### Dataset records
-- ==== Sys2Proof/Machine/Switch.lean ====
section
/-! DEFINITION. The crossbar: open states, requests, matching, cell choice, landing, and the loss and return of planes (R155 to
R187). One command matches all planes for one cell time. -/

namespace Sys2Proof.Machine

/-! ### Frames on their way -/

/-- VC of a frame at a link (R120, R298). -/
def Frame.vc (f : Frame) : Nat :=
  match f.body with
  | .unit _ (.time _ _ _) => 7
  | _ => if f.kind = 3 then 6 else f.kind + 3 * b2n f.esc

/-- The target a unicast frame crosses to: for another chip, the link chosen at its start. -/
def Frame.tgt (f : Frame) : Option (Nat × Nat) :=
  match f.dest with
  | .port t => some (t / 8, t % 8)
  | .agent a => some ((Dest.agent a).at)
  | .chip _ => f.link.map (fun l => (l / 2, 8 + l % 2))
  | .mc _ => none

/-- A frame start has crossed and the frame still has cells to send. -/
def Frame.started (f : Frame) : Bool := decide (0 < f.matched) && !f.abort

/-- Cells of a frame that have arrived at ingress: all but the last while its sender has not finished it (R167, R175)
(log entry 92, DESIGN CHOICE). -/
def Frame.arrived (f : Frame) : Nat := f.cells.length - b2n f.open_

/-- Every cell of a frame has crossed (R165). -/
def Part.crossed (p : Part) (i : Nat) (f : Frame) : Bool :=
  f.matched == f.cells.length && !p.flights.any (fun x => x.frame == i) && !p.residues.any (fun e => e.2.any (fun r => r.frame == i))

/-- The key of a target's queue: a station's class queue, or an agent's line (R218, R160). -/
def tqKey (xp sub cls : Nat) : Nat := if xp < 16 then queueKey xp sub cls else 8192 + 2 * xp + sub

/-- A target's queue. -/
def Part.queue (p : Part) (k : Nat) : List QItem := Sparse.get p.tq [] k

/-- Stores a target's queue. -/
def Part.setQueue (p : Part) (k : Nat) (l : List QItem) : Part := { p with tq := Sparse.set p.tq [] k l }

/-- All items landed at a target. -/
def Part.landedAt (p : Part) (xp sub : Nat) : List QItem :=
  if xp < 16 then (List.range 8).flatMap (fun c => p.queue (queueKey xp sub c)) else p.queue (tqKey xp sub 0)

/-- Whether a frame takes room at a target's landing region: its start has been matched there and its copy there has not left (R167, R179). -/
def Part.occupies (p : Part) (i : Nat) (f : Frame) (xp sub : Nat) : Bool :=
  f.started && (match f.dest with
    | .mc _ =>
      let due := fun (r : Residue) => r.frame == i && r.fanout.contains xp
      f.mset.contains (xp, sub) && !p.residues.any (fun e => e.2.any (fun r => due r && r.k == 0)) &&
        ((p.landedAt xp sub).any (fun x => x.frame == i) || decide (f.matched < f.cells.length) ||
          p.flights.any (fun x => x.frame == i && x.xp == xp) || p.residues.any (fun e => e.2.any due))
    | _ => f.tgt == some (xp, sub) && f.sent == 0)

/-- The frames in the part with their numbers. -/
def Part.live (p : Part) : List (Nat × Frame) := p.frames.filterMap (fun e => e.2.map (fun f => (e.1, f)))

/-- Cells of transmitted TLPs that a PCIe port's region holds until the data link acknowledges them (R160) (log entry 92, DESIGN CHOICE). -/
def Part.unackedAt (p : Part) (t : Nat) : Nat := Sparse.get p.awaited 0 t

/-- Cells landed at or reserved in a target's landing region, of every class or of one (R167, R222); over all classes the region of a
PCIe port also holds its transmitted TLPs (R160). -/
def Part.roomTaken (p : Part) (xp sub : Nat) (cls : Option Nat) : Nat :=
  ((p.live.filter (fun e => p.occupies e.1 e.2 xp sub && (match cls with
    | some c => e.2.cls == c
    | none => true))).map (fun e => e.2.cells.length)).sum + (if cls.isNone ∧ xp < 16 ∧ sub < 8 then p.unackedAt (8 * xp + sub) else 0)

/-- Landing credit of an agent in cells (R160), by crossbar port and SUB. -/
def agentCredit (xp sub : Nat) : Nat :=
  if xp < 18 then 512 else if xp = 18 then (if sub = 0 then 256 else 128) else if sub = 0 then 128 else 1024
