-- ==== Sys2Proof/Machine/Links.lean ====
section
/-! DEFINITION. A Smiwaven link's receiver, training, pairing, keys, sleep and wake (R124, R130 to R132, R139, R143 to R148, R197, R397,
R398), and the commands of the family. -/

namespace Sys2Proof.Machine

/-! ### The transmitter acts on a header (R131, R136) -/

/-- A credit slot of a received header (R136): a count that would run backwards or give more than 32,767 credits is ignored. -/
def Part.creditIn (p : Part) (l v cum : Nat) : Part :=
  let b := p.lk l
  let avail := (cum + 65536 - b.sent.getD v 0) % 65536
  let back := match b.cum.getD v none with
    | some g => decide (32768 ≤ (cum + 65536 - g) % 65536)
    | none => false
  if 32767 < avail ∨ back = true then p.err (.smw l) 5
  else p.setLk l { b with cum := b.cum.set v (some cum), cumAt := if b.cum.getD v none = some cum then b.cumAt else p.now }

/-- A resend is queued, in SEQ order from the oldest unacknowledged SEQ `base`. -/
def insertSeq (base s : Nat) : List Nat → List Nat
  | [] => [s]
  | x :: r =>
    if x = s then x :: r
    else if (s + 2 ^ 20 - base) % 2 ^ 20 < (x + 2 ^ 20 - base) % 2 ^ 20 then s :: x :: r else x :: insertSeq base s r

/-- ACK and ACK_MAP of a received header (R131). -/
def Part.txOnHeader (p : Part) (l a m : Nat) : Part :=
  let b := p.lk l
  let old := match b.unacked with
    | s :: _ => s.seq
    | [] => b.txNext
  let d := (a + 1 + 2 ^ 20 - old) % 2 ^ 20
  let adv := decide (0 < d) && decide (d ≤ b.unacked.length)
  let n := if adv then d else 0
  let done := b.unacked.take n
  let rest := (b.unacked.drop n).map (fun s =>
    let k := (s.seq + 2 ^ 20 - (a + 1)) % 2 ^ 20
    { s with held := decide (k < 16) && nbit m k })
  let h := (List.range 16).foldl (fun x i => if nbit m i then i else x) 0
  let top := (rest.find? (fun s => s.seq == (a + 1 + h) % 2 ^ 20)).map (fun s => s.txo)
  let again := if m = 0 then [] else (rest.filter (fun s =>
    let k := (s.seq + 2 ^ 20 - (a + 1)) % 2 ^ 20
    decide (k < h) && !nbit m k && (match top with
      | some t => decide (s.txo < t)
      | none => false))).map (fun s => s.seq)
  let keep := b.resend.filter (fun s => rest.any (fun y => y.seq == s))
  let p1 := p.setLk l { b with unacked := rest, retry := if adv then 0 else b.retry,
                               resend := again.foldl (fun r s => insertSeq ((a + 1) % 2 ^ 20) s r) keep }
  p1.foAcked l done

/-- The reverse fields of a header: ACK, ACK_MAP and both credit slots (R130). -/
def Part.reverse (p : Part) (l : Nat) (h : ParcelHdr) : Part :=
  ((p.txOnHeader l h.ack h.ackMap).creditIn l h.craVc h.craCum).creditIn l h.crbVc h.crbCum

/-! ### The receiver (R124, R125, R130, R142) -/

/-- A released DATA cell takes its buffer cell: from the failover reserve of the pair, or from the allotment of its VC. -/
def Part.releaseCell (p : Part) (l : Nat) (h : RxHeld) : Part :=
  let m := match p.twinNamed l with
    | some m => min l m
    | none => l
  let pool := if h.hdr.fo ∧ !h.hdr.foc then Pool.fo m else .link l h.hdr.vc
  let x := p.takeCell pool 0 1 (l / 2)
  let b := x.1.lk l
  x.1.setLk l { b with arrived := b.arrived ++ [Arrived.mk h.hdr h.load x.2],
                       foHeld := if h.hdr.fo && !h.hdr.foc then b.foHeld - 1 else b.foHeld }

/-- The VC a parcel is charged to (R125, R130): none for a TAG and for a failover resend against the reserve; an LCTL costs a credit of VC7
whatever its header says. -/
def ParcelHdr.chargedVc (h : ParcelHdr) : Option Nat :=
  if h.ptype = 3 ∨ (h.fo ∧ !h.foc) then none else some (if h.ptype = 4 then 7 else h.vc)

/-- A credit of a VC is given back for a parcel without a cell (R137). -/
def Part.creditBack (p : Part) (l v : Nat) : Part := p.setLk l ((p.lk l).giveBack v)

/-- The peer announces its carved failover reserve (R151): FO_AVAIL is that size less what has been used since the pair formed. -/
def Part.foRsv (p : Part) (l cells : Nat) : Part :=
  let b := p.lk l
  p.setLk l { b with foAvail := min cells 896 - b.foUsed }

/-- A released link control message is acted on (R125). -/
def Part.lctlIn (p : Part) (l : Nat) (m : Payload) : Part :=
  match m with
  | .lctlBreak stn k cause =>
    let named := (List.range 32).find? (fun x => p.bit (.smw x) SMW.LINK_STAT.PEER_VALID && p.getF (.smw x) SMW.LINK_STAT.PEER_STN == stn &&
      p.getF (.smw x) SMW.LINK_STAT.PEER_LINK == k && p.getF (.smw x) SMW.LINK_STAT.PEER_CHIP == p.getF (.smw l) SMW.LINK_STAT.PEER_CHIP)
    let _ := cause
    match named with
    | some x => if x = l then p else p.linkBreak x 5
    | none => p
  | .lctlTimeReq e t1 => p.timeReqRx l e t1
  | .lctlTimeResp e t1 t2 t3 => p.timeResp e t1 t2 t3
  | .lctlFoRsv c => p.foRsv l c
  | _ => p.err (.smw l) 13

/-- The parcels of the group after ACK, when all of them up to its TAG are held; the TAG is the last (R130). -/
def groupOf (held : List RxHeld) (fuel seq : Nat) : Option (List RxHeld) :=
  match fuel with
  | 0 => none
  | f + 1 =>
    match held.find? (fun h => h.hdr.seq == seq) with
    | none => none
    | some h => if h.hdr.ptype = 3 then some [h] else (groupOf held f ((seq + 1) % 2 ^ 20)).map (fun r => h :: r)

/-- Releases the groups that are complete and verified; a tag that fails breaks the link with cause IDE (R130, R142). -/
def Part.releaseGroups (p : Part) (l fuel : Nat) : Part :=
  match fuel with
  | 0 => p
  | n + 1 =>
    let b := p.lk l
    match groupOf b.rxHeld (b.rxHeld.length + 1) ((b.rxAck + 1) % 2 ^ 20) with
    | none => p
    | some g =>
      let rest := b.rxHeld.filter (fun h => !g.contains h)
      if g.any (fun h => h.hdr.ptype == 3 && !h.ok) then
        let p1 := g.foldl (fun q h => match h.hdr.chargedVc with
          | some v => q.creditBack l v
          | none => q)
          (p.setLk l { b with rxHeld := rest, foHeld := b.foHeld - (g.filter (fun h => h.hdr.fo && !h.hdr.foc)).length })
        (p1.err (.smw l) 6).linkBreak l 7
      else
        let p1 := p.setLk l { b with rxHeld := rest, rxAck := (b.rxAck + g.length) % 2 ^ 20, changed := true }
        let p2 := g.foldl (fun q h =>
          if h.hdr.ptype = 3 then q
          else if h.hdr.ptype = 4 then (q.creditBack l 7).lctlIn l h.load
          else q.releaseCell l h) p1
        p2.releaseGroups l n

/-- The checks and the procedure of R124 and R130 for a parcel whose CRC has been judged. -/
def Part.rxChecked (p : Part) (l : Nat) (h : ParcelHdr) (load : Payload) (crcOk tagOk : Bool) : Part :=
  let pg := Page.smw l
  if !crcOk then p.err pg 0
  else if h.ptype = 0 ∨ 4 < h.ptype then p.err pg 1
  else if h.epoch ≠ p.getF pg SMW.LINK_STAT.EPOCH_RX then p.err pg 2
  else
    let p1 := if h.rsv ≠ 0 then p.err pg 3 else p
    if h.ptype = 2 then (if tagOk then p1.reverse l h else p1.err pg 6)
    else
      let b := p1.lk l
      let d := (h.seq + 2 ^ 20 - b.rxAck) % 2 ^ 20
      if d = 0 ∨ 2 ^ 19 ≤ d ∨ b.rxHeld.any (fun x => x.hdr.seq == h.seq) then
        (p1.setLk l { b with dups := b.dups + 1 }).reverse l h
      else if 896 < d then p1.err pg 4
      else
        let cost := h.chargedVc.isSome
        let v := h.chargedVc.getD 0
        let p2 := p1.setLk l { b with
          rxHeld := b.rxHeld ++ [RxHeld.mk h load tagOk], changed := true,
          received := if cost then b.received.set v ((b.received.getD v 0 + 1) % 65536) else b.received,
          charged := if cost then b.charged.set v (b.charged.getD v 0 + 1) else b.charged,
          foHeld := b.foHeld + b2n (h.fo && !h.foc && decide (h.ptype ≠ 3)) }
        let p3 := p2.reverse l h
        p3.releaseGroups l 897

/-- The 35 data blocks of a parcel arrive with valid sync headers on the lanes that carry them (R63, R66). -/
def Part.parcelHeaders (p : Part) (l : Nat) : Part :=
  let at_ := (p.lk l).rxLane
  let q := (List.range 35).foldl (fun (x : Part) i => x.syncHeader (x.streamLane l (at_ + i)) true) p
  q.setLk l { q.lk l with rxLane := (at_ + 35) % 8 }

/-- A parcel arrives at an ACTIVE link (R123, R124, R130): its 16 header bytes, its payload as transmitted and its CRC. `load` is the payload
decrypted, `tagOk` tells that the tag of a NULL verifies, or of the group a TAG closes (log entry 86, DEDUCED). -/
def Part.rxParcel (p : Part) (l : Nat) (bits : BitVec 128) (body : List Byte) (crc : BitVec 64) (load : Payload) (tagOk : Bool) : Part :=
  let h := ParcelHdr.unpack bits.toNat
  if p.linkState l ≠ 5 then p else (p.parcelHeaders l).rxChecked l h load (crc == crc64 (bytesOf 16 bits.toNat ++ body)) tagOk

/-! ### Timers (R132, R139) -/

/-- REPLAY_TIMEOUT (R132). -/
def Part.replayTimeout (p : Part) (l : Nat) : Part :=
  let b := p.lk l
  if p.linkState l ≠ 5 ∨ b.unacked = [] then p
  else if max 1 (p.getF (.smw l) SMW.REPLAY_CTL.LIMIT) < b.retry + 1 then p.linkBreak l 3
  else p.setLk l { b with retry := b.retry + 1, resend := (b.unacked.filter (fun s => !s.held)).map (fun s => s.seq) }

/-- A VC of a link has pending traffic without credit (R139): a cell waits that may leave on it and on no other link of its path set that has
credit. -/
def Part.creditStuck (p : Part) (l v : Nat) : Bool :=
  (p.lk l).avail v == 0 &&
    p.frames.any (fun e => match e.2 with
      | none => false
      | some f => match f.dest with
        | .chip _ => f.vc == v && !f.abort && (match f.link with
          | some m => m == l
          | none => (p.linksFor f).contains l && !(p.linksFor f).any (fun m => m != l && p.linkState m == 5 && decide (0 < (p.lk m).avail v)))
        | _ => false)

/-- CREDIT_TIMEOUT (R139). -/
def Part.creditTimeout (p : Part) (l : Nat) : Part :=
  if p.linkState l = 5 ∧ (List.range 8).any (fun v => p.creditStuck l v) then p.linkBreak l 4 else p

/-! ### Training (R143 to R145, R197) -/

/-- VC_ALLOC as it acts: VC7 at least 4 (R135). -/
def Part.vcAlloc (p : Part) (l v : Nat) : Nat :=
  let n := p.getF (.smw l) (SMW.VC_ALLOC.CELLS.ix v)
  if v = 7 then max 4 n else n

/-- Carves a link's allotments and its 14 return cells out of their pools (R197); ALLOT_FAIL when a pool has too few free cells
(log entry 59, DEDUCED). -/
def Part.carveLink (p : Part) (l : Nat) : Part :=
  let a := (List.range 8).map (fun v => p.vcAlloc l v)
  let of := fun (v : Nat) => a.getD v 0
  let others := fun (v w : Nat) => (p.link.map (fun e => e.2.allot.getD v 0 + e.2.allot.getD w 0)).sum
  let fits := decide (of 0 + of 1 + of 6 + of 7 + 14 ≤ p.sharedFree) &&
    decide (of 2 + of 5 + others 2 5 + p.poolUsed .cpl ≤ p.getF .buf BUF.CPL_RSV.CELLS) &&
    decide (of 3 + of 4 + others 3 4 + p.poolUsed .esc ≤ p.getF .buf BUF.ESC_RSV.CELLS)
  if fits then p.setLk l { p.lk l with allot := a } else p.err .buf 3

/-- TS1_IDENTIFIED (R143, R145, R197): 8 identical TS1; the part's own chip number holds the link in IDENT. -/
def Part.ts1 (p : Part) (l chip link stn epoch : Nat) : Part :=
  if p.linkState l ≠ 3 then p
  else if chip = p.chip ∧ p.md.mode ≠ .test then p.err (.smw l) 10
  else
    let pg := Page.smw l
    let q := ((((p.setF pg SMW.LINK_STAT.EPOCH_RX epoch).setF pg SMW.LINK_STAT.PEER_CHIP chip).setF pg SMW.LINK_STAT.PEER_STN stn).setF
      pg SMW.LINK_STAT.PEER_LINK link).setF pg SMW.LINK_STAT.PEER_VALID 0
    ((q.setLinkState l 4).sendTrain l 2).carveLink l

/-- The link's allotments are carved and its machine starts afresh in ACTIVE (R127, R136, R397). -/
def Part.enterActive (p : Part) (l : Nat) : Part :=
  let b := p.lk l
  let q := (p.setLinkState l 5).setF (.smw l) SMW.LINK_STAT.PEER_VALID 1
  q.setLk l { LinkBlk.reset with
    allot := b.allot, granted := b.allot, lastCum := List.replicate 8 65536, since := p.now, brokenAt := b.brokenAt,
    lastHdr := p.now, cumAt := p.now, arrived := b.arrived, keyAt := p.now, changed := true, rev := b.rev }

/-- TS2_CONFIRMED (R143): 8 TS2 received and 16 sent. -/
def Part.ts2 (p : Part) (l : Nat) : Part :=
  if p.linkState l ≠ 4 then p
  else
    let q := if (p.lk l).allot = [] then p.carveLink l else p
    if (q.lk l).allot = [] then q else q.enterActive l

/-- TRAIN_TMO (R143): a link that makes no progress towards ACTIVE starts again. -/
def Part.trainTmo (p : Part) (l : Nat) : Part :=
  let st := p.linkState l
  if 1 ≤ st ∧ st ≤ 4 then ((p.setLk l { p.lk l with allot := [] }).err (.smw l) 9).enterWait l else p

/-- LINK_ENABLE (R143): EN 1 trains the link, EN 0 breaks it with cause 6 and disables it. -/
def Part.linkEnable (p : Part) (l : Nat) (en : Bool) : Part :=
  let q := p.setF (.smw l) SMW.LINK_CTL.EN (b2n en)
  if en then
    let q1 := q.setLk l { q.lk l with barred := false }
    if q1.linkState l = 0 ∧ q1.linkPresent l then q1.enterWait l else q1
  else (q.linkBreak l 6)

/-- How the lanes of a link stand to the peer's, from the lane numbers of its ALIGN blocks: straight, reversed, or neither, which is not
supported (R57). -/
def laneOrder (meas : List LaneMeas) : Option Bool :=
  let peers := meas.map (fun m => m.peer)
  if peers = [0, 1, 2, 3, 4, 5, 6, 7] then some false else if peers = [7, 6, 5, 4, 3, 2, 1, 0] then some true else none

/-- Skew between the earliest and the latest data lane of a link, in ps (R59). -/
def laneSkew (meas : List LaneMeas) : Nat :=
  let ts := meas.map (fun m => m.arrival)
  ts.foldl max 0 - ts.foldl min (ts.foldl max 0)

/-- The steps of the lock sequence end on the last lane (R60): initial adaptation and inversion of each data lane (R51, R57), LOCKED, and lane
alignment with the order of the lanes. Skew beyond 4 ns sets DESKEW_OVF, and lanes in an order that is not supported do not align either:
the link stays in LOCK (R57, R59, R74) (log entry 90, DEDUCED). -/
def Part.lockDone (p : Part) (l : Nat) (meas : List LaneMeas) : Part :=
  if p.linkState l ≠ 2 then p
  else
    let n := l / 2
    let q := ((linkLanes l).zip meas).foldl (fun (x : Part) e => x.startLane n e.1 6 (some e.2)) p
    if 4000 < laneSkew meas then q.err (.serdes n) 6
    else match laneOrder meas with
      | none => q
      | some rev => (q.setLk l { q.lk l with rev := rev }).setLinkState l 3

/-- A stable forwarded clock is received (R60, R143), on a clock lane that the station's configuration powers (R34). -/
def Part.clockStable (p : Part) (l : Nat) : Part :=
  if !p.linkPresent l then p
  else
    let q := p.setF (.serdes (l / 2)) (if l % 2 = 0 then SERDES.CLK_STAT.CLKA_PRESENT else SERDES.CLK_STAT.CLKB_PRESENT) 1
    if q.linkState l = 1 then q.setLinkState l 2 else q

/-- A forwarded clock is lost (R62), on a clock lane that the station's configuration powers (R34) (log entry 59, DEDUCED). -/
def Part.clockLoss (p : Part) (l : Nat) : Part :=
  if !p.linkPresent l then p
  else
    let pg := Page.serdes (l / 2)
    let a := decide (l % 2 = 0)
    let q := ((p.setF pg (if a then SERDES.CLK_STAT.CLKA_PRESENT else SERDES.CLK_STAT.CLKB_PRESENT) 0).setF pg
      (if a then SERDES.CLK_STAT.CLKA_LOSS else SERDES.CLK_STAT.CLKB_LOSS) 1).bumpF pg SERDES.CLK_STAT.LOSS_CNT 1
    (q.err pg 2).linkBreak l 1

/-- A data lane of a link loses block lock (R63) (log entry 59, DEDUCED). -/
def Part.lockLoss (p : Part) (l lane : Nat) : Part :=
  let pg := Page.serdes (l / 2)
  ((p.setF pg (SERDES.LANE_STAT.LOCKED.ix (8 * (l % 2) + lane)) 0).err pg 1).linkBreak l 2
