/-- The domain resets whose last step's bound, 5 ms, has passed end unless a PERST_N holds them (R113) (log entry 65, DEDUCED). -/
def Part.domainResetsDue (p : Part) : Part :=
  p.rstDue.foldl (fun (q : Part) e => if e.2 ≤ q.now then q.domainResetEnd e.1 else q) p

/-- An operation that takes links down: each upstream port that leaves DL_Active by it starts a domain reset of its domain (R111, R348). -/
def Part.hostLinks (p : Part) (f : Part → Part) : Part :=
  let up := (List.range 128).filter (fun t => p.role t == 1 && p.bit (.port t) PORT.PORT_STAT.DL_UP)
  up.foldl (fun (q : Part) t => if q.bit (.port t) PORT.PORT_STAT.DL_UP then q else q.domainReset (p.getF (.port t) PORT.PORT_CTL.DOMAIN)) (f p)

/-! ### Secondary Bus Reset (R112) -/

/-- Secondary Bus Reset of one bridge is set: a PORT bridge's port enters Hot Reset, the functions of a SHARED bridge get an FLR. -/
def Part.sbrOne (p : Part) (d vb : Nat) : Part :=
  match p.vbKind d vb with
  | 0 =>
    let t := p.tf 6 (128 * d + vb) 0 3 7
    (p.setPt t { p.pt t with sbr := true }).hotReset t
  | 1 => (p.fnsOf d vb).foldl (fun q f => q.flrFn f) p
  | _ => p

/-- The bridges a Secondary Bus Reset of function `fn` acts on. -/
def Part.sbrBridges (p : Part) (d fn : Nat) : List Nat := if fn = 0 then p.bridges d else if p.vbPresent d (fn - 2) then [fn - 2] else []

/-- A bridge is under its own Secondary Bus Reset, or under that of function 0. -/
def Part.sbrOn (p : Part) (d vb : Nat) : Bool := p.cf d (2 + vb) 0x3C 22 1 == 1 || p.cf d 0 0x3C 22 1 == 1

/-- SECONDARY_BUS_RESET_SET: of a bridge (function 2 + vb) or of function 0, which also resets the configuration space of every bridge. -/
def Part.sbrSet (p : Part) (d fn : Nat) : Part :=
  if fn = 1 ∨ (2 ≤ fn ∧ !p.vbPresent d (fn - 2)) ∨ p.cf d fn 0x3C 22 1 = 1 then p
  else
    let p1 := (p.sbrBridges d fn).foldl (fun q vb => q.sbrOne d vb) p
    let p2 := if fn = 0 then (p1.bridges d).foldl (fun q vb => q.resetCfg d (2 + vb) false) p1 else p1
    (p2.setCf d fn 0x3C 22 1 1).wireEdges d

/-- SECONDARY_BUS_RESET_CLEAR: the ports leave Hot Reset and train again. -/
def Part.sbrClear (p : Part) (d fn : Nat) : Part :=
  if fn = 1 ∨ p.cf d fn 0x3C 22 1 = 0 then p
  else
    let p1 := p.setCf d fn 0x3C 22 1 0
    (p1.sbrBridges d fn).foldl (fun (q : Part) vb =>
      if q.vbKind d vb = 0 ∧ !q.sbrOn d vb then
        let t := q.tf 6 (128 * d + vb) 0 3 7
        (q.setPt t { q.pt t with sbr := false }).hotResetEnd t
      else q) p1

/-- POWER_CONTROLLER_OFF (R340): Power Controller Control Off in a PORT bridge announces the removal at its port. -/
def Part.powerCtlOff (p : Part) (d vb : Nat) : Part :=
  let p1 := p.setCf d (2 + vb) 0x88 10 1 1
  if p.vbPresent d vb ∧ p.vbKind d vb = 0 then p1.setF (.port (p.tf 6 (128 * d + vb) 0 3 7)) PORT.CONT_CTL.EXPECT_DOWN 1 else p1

### How to complete this task
Within the records above, find every line holding the word "live" and give the total as a bare number.

### Solution to this problem
2